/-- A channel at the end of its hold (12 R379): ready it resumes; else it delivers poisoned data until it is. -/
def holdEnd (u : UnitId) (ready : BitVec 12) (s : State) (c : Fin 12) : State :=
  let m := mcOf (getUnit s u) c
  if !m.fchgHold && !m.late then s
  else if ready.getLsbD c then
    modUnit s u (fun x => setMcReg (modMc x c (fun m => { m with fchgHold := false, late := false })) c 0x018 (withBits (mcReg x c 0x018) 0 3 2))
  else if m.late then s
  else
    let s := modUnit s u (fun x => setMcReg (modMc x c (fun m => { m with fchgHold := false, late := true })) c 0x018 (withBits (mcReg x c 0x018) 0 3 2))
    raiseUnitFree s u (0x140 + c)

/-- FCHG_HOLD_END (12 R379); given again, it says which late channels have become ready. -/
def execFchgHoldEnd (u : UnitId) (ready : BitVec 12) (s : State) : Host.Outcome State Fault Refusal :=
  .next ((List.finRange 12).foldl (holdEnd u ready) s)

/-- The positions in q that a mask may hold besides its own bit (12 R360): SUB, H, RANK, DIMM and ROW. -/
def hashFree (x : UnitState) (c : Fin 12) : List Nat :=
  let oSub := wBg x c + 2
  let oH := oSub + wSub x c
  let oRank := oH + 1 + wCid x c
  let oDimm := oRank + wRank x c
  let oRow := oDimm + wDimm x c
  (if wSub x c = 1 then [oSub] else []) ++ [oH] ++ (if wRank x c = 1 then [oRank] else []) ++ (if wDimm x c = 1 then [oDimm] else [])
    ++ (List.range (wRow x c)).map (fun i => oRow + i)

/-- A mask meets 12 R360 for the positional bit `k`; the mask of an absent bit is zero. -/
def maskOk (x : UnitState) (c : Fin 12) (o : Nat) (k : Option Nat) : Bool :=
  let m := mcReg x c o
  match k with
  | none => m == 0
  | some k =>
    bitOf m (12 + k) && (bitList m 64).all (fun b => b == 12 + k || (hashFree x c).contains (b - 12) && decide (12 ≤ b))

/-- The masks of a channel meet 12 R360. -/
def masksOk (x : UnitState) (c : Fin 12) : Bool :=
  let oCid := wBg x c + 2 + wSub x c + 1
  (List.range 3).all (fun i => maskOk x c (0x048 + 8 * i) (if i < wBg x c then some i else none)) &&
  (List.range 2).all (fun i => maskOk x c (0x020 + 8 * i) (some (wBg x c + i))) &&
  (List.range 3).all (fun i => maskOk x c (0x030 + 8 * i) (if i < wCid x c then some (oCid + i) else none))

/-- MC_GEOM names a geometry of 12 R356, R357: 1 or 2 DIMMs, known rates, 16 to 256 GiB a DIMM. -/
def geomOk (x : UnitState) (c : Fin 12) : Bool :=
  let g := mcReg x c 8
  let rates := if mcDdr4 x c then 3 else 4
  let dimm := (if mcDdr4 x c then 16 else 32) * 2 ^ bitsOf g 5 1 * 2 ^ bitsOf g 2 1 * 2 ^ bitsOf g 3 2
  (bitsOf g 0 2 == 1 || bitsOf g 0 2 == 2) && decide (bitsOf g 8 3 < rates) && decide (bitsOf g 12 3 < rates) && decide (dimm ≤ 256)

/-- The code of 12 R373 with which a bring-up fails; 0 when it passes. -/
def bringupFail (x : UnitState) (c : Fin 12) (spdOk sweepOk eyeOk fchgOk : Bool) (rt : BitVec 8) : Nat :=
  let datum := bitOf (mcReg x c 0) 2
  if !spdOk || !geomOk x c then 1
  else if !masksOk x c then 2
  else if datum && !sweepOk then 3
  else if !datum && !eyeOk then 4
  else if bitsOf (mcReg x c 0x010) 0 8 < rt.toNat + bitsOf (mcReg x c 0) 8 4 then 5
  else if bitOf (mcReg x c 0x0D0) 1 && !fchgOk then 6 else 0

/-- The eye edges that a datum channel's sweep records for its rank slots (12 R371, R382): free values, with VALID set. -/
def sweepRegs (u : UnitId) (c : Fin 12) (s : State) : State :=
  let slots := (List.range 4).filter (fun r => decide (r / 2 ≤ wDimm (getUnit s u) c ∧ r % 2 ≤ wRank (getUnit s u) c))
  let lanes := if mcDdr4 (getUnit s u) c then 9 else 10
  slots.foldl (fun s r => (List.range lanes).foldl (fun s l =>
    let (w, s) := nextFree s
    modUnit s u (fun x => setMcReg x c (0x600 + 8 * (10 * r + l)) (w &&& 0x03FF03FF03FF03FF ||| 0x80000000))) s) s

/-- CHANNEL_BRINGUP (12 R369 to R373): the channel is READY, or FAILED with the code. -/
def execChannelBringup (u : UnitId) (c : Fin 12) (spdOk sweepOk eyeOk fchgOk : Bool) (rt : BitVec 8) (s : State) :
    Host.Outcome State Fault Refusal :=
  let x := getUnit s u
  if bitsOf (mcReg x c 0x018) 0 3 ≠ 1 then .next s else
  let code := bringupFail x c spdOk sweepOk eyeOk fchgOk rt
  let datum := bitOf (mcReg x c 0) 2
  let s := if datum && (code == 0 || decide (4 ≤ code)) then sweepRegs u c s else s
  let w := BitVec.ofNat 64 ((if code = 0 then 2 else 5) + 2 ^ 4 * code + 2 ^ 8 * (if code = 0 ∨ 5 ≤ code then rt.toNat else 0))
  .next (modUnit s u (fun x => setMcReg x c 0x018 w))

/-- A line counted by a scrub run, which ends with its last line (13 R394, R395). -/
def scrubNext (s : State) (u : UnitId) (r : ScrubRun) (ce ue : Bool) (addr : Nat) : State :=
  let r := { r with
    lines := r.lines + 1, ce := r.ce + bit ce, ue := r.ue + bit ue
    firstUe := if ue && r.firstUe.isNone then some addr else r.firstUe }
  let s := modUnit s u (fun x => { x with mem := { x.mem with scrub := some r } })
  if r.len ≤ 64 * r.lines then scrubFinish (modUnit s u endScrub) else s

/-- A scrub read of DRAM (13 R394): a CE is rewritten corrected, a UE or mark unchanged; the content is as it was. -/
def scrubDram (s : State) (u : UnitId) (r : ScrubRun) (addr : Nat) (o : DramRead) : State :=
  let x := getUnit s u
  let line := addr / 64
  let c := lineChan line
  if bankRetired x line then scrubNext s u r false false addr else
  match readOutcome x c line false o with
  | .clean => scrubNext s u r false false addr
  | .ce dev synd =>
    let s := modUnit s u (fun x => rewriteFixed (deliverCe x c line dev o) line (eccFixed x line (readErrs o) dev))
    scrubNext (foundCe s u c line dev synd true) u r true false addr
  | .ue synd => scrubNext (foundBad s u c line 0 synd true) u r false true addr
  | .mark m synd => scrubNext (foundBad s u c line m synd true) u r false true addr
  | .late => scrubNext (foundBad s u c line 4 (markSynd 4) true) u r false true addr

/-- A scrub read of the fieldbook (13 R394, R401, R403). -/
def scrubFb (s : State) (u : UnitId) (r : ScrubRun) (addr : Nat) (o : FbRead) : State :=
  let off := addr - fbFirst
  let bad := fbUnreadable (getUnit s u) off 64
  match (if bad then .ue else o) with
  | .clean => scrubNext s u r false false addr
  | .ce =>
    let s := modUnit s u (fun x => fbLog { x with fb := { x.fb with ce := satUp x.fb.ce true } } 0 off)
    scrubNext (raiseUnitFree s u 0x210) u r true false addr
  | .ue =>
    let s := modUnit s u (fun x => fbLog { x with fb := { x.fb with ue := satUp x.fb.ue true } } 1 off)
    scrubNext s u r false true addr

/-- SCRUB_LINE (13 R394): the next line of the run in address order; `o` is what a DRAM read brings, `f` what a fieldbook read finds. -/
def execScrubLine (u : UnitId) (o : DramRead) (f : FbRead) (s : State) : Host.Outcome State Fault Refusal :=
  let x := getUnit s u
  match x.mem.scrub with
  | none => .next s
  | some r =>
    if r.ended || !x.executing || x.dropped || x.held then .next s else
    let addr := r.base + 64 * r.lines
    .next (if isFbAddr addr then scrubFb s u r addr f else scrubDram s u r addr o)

==========

Work instruction: Scan the records for the word "UnitState". Copy each line where it turns up.

Your response:
def hashFree (x : UnitState) (c : Fin 12) : List Nat :=
def maskOk (x : UnitState) (c : Fin 12) (o : Nat) (k : Option Nat) : Bool :=
def masksOk (x : UnitState) (c : Fin 12) : Bool :=
def geomOk (x : UnitState) (c : Fin 12) : Bool :=
def bringupFail (x : UnitState) (c : Fin 12) (spdOk sweepOk eyeOk fchgOk : Bool) (rt : BitVec 8) : Nat :=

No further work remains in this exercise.